Microsoft describes this model clearly: Teams data is encrypted in transit between clients and services and between services, using industry-standard technologies like TLS (and SRTP for media).
That’s strong transport security — and it also implies a key architectural reality:
If a service needs to process content, it must see it decrypted in memory at that hop.
2) End-to-end content encryption (the message body is encrypted before TLS)
In content E2E, the message body is encrypted by the client application before it is sent. TLS still encrypts transport, but the payload inside TLS is already ciphertext.
Cisco describes this for Webex: Webex apps encrypt user-generated content (including messages and files) before transmitting over TLS, and keys are generated/distributed by KMS.
So the SaaS can still route and store messages — but it’s handling ciphertext + metadata by design.
Why should you care? The “plaintext lifetime” problem
Here’s the part that tends to resonate:
TLS protects data in transit. Your concern is data in use.
A message in SaaS isn’t just “sent” and “received”. It is:
- accepted by an edge gateway (TLS terminates)
- authenticated/authorized (token validation)

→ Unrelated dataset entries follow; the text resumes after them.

-- ==== Sys2Proof/Certificates/Slice0/Obligations.lean ====
section
/-! DEFINITION. The statements for the provers; OBLIGATIONS.json lists them. -/

open Sys2Proof Sys2Proof.Machine

/-! ### Scalar operations of the S and C slots -/

/-- R92, major 0x01: the two-source operations complete on readable sources, broadcast their value and land it after one bundle. CLZ is the number of
zero bits above the highest one, POPC the number of ones, SEL the source that the predicate names. -/
def Obligations.RegisterArithmeticResults : Prop :=
  (∀ (s : State) (d a b : Nat), regReady s a = true → regReady s b = true → regFree s d = true →
    let x := regVal s a
    let y := regVal s b
    let n := y.toNat % 64
    exec (.add d a b) s = .next (noted s (landB d (BitVec.ofNat 64 (x.toNat + y.toNat)))) ∧
    exec (.sub d a b) s = .next (noted s (landB d (BitVec.ofInt 64 ((x.toNat : Int) - y.toNat)))) ∧
    exec (.and d a b) s = .next (noted s (landB d (BitVec.ofNat 64 (x.toNat &&& y.toNat)))) ∧
    exec (.or d a b) s = .next (noted s (landB d (BitVec.ofNat 64 (x.toNat ||| y.toNat)))) ∧
    exec (.xor d a b) s = .next (noted s (landB d (BitVec.ofNat 64 (x.toNat ^^^ y.toNat)))) ∧
    exec (.shl d a b) s = .next (noted s (landB d (BitVec.ofNat 64 (x.toNat * 2 ^ n)))) ∧
    exec (.shr d a b) s = .next (noted s (landB d (BitVec.ofNat 64 (x.toNat / 2 ^ n)))) ∧
    exec (.sra d a b) s = .next (noted s (landB d (BitVec.ofInt 64 (x.toInt / 2 ^ n)))) ∧
    exec (.min d a b) s = .next (noted s (landB d (BitVec.ofInt 64 (min x.toInt y.toInt)))) ∧
    exec (.max d a b) s = .next (noted s (landB d (BitVec.ofInt 64 (max x.toInt y.toInt)))) ∧
    exec (.minu d a b) s = .next (noted s (landB d (BitVec.ofNat 64 (min x.toNat y.toNat)))) ∧
    exec (.maxu d a b) s = .next (noted s (landB d (BitVec.ofNat 64 (max x.toNat y.toNat))))) ∧
  (∀ (s : State) (d a b p : Nat), regReady s a = true → regReady s b = true → regFree s d = true → predReady s p = true →
    let x := regVal s a
    (∃ v : Word, exec (.clz d a) s = .next (noted s (landB d v)) ∧ v.toNat ≤ 64 ∧
      (∀ i, 64 - v.toNat ≤ i → x.getLsbD i = false) ∧ (v.toNat < 64 → x.getLsbD (63 - v.toNat) = true)) ∧
    (∃ v : Word, exec (.popc d a) s = .next (noted s (landB d v)) ∧ v.toNat = (List.range 64).countP fun i => x.getLsbD i) ∧
    exec (.sel d a b p) s = .next (noted s (landB d (if predVal s p then x else regVal s b))))

/-- R92: the products of major 0x02 land after two bundles and raise no flag. -/
def Obligations.ProductResults : Prop :=
  ∀ (s : State) (d a b : Nat), regReady s a = true → regReady s b = true → regFree s d = true →
    let x := regVal s a
    let y := regVal s b
    exec (.mul d a b) s = .next (noted s [landS 2 d (BitVec.ofNat 64 (x.toNat * y.toNat)) 0]) ∧
    exec (.mulh d a b) s = .next (noted s [landS 2 d (BitVec.ofInt 64 (x.toInt * y.toInt / 2 ^ 64)) 0]) ∧
    exec (.mulhu d a b) s = .next (noted s [landS 2 d (BitVec.ofNat 64 (x.toNat * y.toNat / 2 ^ 64)) 0])

/-- R93 with the quotients and remainders of R92: every pair of operands completes. A zero divisor gives the fixed results and DIVZ, the overflowing
signed pair the fixed results and no flag; any other signed pair gives the quotient and the remainder of the truncated division over the integers, and
any unsigned pair those of the division of naturals, with no flag. -/
def Obligations.DivisionResults : Prop :=
  ∀ (s : State) (d a b : Nat), regReady s a = true → regReady s b = true → regFree s d = true →
    let x := regVal s a
    let y := regVal s b
    let lands (i : Instr) (v fl : Word) : Prop := exec i s = .next (noted s [landS 12 d v fl])
    (y = 0 → lands (.div d a b) 0xFFFFFFFFFFFFFFFF#64 flagDivz ∧ lands (.divu d a b) 0xFFFFFFFFFFFFFFFF#64 flagDivz ∧
      lands (.rem d a b) x flagDivz ∧ lands (.remu d a b) x flagDivz) ∧
    (y.toInt = -1 → x.toInt = -2 ^ 63 → lands (.div d a b) x 0 ∧ lands (.rem d a b) 0 0) ∧
    (y ≠ 0 → ¬ (y.toInt = -1 ∧ x.toInt = -2 ^ 63) → ∃ q r : Word, lands (.div d a b) q 0 ∧ lands (.rem d a b) r 0 ∧
      x.toInt = q.toInt * y.toInt + r.toInt ∧ r.toInt.natAbs < y.toInt.natAbs ∧ (r.toInt = 0 ∨ (r.toInt < 0 ↔ x.toInt < 0))) ∧
    (y ≠ 0 → ∃ u v : Word, lands (.divu d a b) u 0 ∧ lands (.remu d a b) v 0 ∧
      x.toNat = u.toNat * y.toNat + v.toNat ∧ v.toNat < y.toNat)
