/-- What a vector operation leaves: its sources' effects, its hold latches, and its result at its place (R38, R193). -/
def vecNotes (s : State) (pos : List (Nat × Nat)) (vs : List VSrc) (es : List Eff) (lat : Nat) (r : VRes) (p : VecPlace) : List Eff :=
  es ++ holdEffs (opFmt (ctx s) vs) pos vs ++ vecEffs lat r p

section
variable {s : State} {g d w lat : Nat} {vs : List VSrc} {es : List Eff} {p : VecPlace}

/-- A vector operation under a true guard notes its result. -/
theorem perform_vecOp {pos : List (Nat × Nat)} {ok : Nat → Nat → Bool} {alike : Bool} {f : Nat → List Row → List VSrc → Except Stop VRes}
    {r : VRes} (h : VecReads s g d w pos vs es) (ht : tagsFit ok pos vs = true) (ha : alike = true → tagsSame (opFmt (ctx s) vs) vs = true)
    (hf : f (opFmt (ctx s) vs) (vs.map (·.rowIn (opFmt (ctx s) vs))) vs = .ok r) (hp : VecGoes s d w r.tag p) :
    perform s (vecOp s g d w lat pos ok alike f) = .next (noted s (vecNotes s pos vs es lat r p)) :=
  perform_ok (vecOp_reads h ht ha hf hp)

/-- One source, lane by lane in the operation's format. -/
theorem perform_vec1 {a : Nat} {ok : Nat → Bool} {f : FV → FV × Word} (h : VecReads s g d w [(0, a)] vs es)
    (ht : tagsFit (fun _ => ok) [(0, a)] vs = true) (hp : VecGoes s d w (some (opFmt (ctx s) vs)) p) :
    perform s (vec1 s g d w lat a ok none f) = .next (noted s (vecNotes s [(0, a)] vs es lat
      (lanesRes (opFmt (ctx s) vs) (encLanes (opFmt (ctx s) vs) ((laneVals (opFmt (ctx s) vs) (srcRow s vs 0)).map f))) p)) :=
  perform_vecOp h ht Bool.false_ne_true.elim rfl hp

/-- The lanes, in a format, of a two-source operation. -/
def pairLanes (s : State) (vs : List VSrc) (t : Nat) (f : FV → FV → FV × Word) : VRes :=
  lanesRes t (encLanes t (((laneVals t (srcRow s vs 0)).zip (laneVals t (srcRow s vs 1))).map fun q => f q.1 q.2))

section
variable {a b : Nat} {ok : Nat → Bool} {f : FV → FV → FV × Word} (h : VecReads s g d w [(0, a), (1, b)] vs es)
  (ht : tagsFit (fun _ => ok) [(0, a), (1, b)] vs = true)
include h ht

/-- Two sources of one format, lane by lane in it. -/
theorem perform_vec2 (hs : tagsSame (opFmt (ctx s) vs) vs = true) (hp : VecGoes s d w (some (opFmt (ctx s) vs)) p) :
    perform s (vec2 s g d w lat a b ok none f) =
      .next (noted s (vecNotes s [(0, a), (1, b)] vs es lat (pairLanes s vs (opFmt (ctx s) vs) f) p)) :=
  perform_vecOp h ht (fun _ => hs) rfl hp

/-- Two sources, lane by lane in the format that the operation fixes. -/
theorem perform_vec2_fixed {t : Nat} (hp : VecGoes s d w (some t) p) :
    perform s (vec2 s g d w lat a b ok (some t) f) = .next (noted s (vecNotes s [(0, a), (1, b)] vs es lat (pairLanes s vs t f) p)) :=
  perform_vecOp h ht Bool.false_ne_true.elim rfl hp

end

/-- A bitwise operation, over the whole rows. -/
theorem perform_vecBits {a b : Nat} {f : Row → Row → Row} (h : VecReads s g d w [(0, a), (1, b)] vs es)
    (ht : tagsFit (fun _ => tagAny) [(0, a), (1, b)] vs = true) (hs : tagsSame (opFmt (ctx s) vs) vs = true)
    (hp : VecGoes s d w (some (opFmt (ctx s) vs)) p) :
    perform s (vecBits s d a b g w f) = .next (noted s (vecNotes s [(0, a), (1, b)] vs es 2
      (rowRes (f (srcRow s vs 0) (srcRow s vs 1)) (opFmt (ctx s) vs) 0) p)) :=
  perform_vecOp h ht (fun _ => hs) rfl hp

/-- Three sources of one format, lane by lane. -/
theorem perform_vec3 {a b : Nat} {f : FV → FV → FV → FV × Word} (h : VecReads s g d w [(0, a), (1, b), (2, d)] vs es)
    (ht : tagsFit (fun _ => tagF) [(0, a), (1, b), (2, d)] vs = true) (hs : tagsSame (opFmt (ctx s) vs) vs = true)
    (hp : VecGoes s d w (some (opFmt (ctx s) vs)) p) :
    perform s (vec3 s g d w lat a b f) = .next (noted s (vecNotes s [(0, a), (1, b), (2, d)] vs es lat
      (lanesRes (opFmt (ctx s) vs) (encLanes (opFmt (ctx s) vs) (((laneVals (opFmt (ctx s) vs) (srcRow s vs 0)).zip
        ((laneVals (opFmt (ctx s) vs) (srcRow s vs 1)).zip (laneVals (opFmt (ctx s) vs) (srcRow s vs 2)))).map
          fun q => f q.1 q.2.1 q.2.2))) p)) :=
  perform_vecOp h ht (fun _ => hs) rfl hp

/-- A shift by at most 31 acts on the 32-bit lanes of the row as it was delivered (R179). -/
theorem perform_vecShift {a i : Nat} {f : BitVec 32 → BitVec 32} (h : VecReads s g d w [(0, a)] vs es)
    (ht : tagsFit (fun _ => tagI) [(0, a)] vs = true) (hi : i ≤ 31) (hp : VecGoes s d w (some 8) p) :
    perform s (vecShift s d a i g w f) = .next (noted s (vecNotes s [(0, a)] vs es 2
      (rowRes (laneRow 8 ((laneCodes 8 (srcRow s vs 0)).map fun c => (f (BitVec.ofNat 32 c)).toNat)) 8 0) p)) := by
  rw [vecShift, needLegal_ok (decide_eq_true hi), ok_bind]
  exact perform_vecOp h ht Bool.false_ne_true.elim rfl hp

/-- The lanes and flags of a transcendental by its fn3 code. -/
def transLanes (fmt op : Nat) (r : Row) : VRes :=
  lanesRes fmt (((laneCodes fmt r).map (transc fmt op)).map (·.1), ((laneCodes fmt r).map (transc fmt op)).foldl (fun acc c => acc ||| c.2) 0#64)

- routed to the correct message service / partition / region
- processed for delivery and sync
- often indexed for search
- governed for retention / eDiscovery / auditing
- stored and replicated
Microsoft’s model explicitly states encryption is used between services as well.

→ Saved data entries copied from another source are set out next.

-- ==== Sys2Proof/Laws/Ops.lean ====
section
/-! SUPPORT. One lemma per shared operation that says everything it can do. -/

namespace Sys2Proof.Machine

variable {s t : State}

/-- A stimulus step after decoding is rejected or accepted, and nothing else. -/
theorem admitOrReject_next {why : Option RejectCode} {a : State} (h : admitOrReject why s a = .next t) :
    (∃ c, why = some c ∧ t = reject c s) ∨ (why = none ∧ t = a) := by
  unfold admitOrReject at h
  split at h
  · cases h; exact .inl ⟨_, rfl, rfl⟩
  · cases h; exact .inr ⟨rfl, rfl⟩

/-- An internal operation takes its step exactly where it is enabled. -/
theorem whenEnabled_next {b : Bool} {mn : String} {a : State} : whenEnabled b mn a = .next t ↔ b = true ∧ a = t := by
  unfold whenEnabled
  cases b <;> simp

/-- The capture handler records the rise, resolves the cycle, or discards (R151). -/
theorem captureHandler_cases (v : Ticks) (s : State) :
    (s.measState = .awaitRise ∧ captureHandler v s = recordRise v s)
      ∨ (s.measState = .awaitFall ∧ captureHandler v s = resolveFall v s)
      ∨ (s.measState.awaiting = false ∧ captureHandler v s = s) := by
  unfold captureHandler
  cases h : s.measState <;> simp [MeasState.awaiting]

/-- The timeout handler resolves an awaiting cycle to zero, or discards (R155, R156). -/
theorem timeoutHandler_cases (s : State) :
    (s.measState.awaiting = true ∧ timeoutHandler s = resolveTimeout s)
      ∨ (s.measState.awaiting = false ∧ timeoutHandler s = s) := by
  unfold timeoutHandler
  cases h : s.measState <;> simp [MeasState.awaiting]

/-- A capture latches its value and is then handled (R127). -/
theorem capture_eq (v : Ticks) (s : State) : capture v s = captureHandler v { s with icr := v } := rfl

/-- A capture in each of the three cases of R151. -/
theorem capture_cases (v : Ticks) (s : State) :
    (s.measState = .awaitRise ∧ capture v s = recordRise v { s with icr := v })
      ∨ (s.measState = .awaitFall ∧ capture v s = resolveFall v { s with icr := v })
      ∨ (s.measState.awaiting = false ∧ capture v s = { s with icr := v }) :=
  captureHandler_cases v { s with icr := v }

/-- The enabled operation is the one whose row of R203 holds. -/
theorem enabledOp_some {i : Instr} (h : enabledOp s = some i) :
    (i = .trigBegin ∧ s.seqPhase = .idle)
      ∨ (i = .trigEnd ∧ s.seqPhase = .pulse ∧ s.seqDelay = 0)
      ∨ (i = .arm s.params.timeoutTicks ∧ s.seqPhase = .arming)
      ∨ (i = .teardown ∧ s.seqPhase = .wait ∧ s.cycleComplete = true)
      ∨ (i = .quietEnd ∧ s.seqPhase = .quiet ∧ s.seqDelay = 0) := by
  unfold enabledOp at h
  split at h <;> (try split at h) <;> simp_all

end Sys2Proof.Machine
end

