-- ==== Sys2Proof/Laws/PerInstr.lean ====
section
/-! SUPPORT. The family EncodingFields: the three fields of the word of every operation (R80, R81, R82, R83). -/

namespace Sys2Proof.Laws.EncodingFields

/-- The word of `i` holds its operation code in bits 31:24, zero in bits 23:16 and its operand in bits 15:0, and the
`imm` bits its form requires to be zero are zero. -/
def Statement (i : Instr) : Prop :=
  opcField (encode i) = i.opcode.toByte ∧ rsvField (encode i) = 0 ∧ immField (encode i) = i.imm
    ∧ immField (encode i) &&& i.opcode.form.zeroMask = 0

theorem byte_imm_high (m : Byte) : (m.zeroExtend 16 : BitVec 16) &&& 0xFF00 = 0 := by
  revert m
  decide

theorem tick : Statement .tick := by simp [Statement, Instr.imm]

theorem rise : Statement .rise := by simp [Statement, Instr.imm]

theorem fall : Statement .fall := by simp [Statement, Instr.imm]

theorem staleRise (v : Ticks) : Statement (.staleRise v) := by
  simp [Statement, Instr.opcode, Opcode.form, OpForm.zeroMask]

theorem byte (mosi : Byte) : Statement (.byte mosi) := by
  refine ⟨opcField_encode _, rsvField_encode _, immField_encode _, ?_⟩
  rw [immField_encode]
  exact byte_imm_high mosi

theorem ustick : Statement .ustick := by simp [Statement, Instr.imm]

theorem reset : Statement .reset := by simp [Statement, Instr.imm]

theorem trigBegin : Statement .trigBegin := by simp [Statement, Instr.imm]

theorem trigEnd : Statement .trigEnd := by simp [Statement, Instr.imm]

theorem arm (timeoutTicks : Ticks) : Statement (.arm timeoutTicks) := by
  simp [Statement, Instr.opcode, Opcode.form, OpForm.zeroMask]

theorem teardown : Statement .teardown := by simp [Statement, Instr.imm]

theorem quietEnd : Statement .quietEnd := by simp [Statement, Instr.imm]

end Sys2Proof.Laws.EncodingFields
end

That’s good, but it still means: services exist that can read plaintext, otherwise features like indexing/search/compliance can’t be implemented.
So the “why-care” isn’t “TLS is weak.” It’s this:
In hop-by-hop designs, plaintext exists at multiple internal processing points.
In content-E2E designs, plaintext is minimized to endpoints and explicit, controlled exception paths.
That difference changes:
- what a corporate TLS inspection proxy could see,
- what provider-side services could access by default,
- and why organizations start asking about customer-controlled keys or even own KMS.
Hands-on: reproduce this yourself with a local HTTPS proxy (Fiddler)
Hop-by-hop (simplified)
Client → TLS → API gateway decrypts → internal service → TLS → internal service → store/index/compliance
- Every network hop can be TLS.
- But every service hop that needs to operate on content sees plaintext in memory.
Content E2E (simplified)
Client encrypts message body → TLS → SaaS routes/stores ciphertext → recipient decrypts locally
- TLS still protects transport.
- But decrypting TLS alone does not reveal the message body.
Cisco explicitly positions this as protection even if TLS is intercepted (because content is encrypted above TLS).
So when does a global infrastructure as used by Cisco and Microsoft also need to be considered as part of a “semi” public internetwork infrastructure?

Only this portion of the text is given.